Copy out, unchanged, every line from the start of the records to the line that contains "((s.readReg .ecx).toNat = 0", and stop there.

Given records Block Start

/-- 43_int.md R184 (decisions D23, D38): Write text emits the ECX cells from VAR_LOC on, in order; if they do not all lie in
memory it faults and emits nothing. -/
def Obligations.WriteTextSyscall : Prop :=
  ∀ s : State, s.cfg.intLoc < s.cfg.memSize → s.readReg .eax = s.cfg.sysWrite →
    s.cfg.sysWrite ≠ s.cfg.sysRestart → s.readReg .ebx = 1 →
    ((s.readReg .ecx).toNat = 0 ∨ s.cfg.varLoc + (s.readReg .ecx).toNat ≤ s.cfg.memSize →
      ∃ t text, exec (.int s.cfg.syscallCode) s = .next t ∧ IntStored s.cfg.syscallCode s t ∧ t.run = s.run
        ∧ t.report = s.report ∧ t.display = s.display ++ [.drawText text]
        ∧ text.length = (s.readReg .ecx).toNat
        ∧ ∀ i, i < text.length → text[i]? = some (Memory.read t.mem (s.cfg.varLoc + i)))
    ∧ ((s.readReg .ecx).toNat ≠ 0 → s.cfg.memSize < s.cfg.varLoc + (s.readReg .ecx).toNat →
      ∃ t, exec (.int s.cfg.syscallCode) s = .next t ∧ IntStored s.cfg.syscallCode s t ∧ PortsSame s t
        ∧ t.run = .faulted .outOfMemory)

/-- 43_int.md R185, R186 and R187, with R183 (the registers: decision D23): each emits its one display event, with the low
four bits of ECX as the colour and AX, BX as the point. -/
def Obligations.DrawingSyscalls : Prop :=
  ∀ s : State, s.cfg.intLoc < s.cfg.memSize → s.readReg .eax = s.cfg.sysWrite →
    s.cfg.sysWrite ≠ s.cfg.sysRestart → s.readReg .ebx = 2 ∨ s.readReg .ebx = 3 ∨ s.readReg .ebx = 4 →
    ∃ t k, exec (.int s.cfg.syscallCode) s = .next t ∧ IntStored s.cfg.syscallCode s t ∧ t.run = s.run
      ∧ t.report = s.report ∧ BitVec.toNat (w := 4) k = (s.readReg .ecx).toNat % 16
      ∧ (s.readReg .ebx = 2 → t.display = s.display ++ [.clear k])
      ∧ (s.readReg .ebx = 3 → t.display = s.display ++ [.plotPixel s.regs.ax s.regs.bx k])
      ∧ (s.readReg .ebx = 4 → t.display = s.display ++ [.setColor k])

/-- 43_int.md R188 (EAX and EBX: decision D23): every other number and subcode does nothing beyond the int's own store of
its code. -/
def Obligations.OtherSyscallsDoNothing : Prop :=
  ∀ s : State, s.cfg.intLoc < s.cfg.memSize → s.readReg .eax ≠ s.cfg.sysRestart →
    ¬ (s.readReg .eax = s.cfg.sysWrite ∧ s.readReg .ebx ∈ [(1 : Word), 2, 3, 4]) →
    ∃ t, exec (.int s.cfg.syscallCode) s = .next t ∧ IntStored s.cfg.syscallCode s t ∧ PortsSame s t ∧ t.run = s.run

/-! ### The iteration -/

/-- A step runs the decoded instruction (40_cycle.md R130, R137): where the cells from pc on decode to an instruction
that runs in the active section, the step is exec of it at that state, whether the engine's turn is scheduled or is
there because nothing is. -/
def Obligations.StepRunsDecodedInstruction : Prop :=
  (∀ (s : State) (i : Instr), EngineReady s → decode s.cfg (fetchCells s) = .ok i → RunsInSection i s →
    step s = exec i s)
    ∧ (∀ (s : State) (i : Instr) (rest : List Turn), s.schedule = .engine :: rest → EngineReady (s.withSchedule []) →
      decode s.cfg (fetchCells s) = .ok i → RunsInSection i s → step s = exec i (s.withSchedule rest))

/-- From memory to meaning (40_cycle.md R130, R131, R137; 20_memory.md R77): where memory holds the cells of a well-formed
instruction from pc on, the step is exec of that instruction, whatever lies after it and however the cells got there. -/
def Obligations.StepRunsInstructionInMemory : Prop :=
  ∀ (s : State) (i : Instr), s.cfg.wellFormed = true → i.wellFormed s.cfg = true → EngineReady s →
    RunsInSection i s → HoldsFrom s s.pc.toNat (encode s.cfg i) → step s = exec i s

/-- 40_cycle.md R132 (decision D25): PC exhaustion halts before anything else, flags T and R included. -/
def Obligations.PcExhaustionHalts : Prop :=
  ∀ s : State, s.schedule = [] → s.run = .running → s.cfg.memSize ≤ s.pc.toNat →
    ∃ t, step s = .next t ∧ t.run = .halted ∧ t.pc = s.pc ∧ OnlyPcAndRun s t

/-- 40_cycle.md R133 (decision D21): flag T suspends before the fetch and before a requested restart, and stays set. -/
def Obligations.TrapFlagSuspendsBeforeFetch : Prop :=
  ∀ s : State, s.schedule = [] → s.run = .running → s.pc.toNat < s.cfg.memSize → s.flags.t = true →
    ∃ t, step s = .next t ∧ t.run = .awaitAck .singleStep .afterTrapCheck ∧ t.pc = s.pc ∧ OnlyPcAndRun s t

/-- 40_cycle.md R134 and 60_exceptions.md R283 (decision D22): flag R restarts from the retained image, fetches nothing and
leaves the ports alone. -/
def Obligations.RestartFlagRestarts : Prop :=
  ∀ s : State, s.schedule = [] → s.run = .running → s.pc.toNat < s.cfg.memSize → s.flags.t = false →
    s.flags.r = true →
    ∃ t, step s = .next t ∧ Fresh s.m0 s t ∧ t.run = .running ∧ t.m0 = s.m0 ∧ PortsSame s t ∧ t.schedule = []

/-- 40_cycle.md R136 (decision D38): in the data section every cell but the sentinels is copied or, if 0, skipped, whatever
opcode it may equal. -/
def Obligations.DataSectionCopiesCells : Prop :=
  ∀ s : State, EngineReady s → s.sect = .data → cellAtPc s ≠ s.cfg.secData → cellAtPc s ≠ s.cfg.secText →
    ∃ t, step s = .next t ∧ CopiedToWindow (cellAtPc s) s t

Given records Block End

◆ **Finished exercise**:
/-- 43_int.md R184 (decisions D23, D38): Write text emits the ECX cells from VAR_LOC on, in order; if they do not all lie in
memory it faults and emits nothing. -/
def Obligations.WriteTextSyscall : Prop :=
  ∀ s : State, s.cfg.intLoc < s.cfg.memSize → s.readReg .eax = s.cfg.sysWrite →
    s.cfg.sysWrite ≠ s.cfg.sysRestart → s.readReg .ebx = 1 →
    ((s.readReg .ecx).toNat = 0 ∨ s.cfg.varLoc + (s.readReg .ecx).toNat ≤ s.cfg.memSize →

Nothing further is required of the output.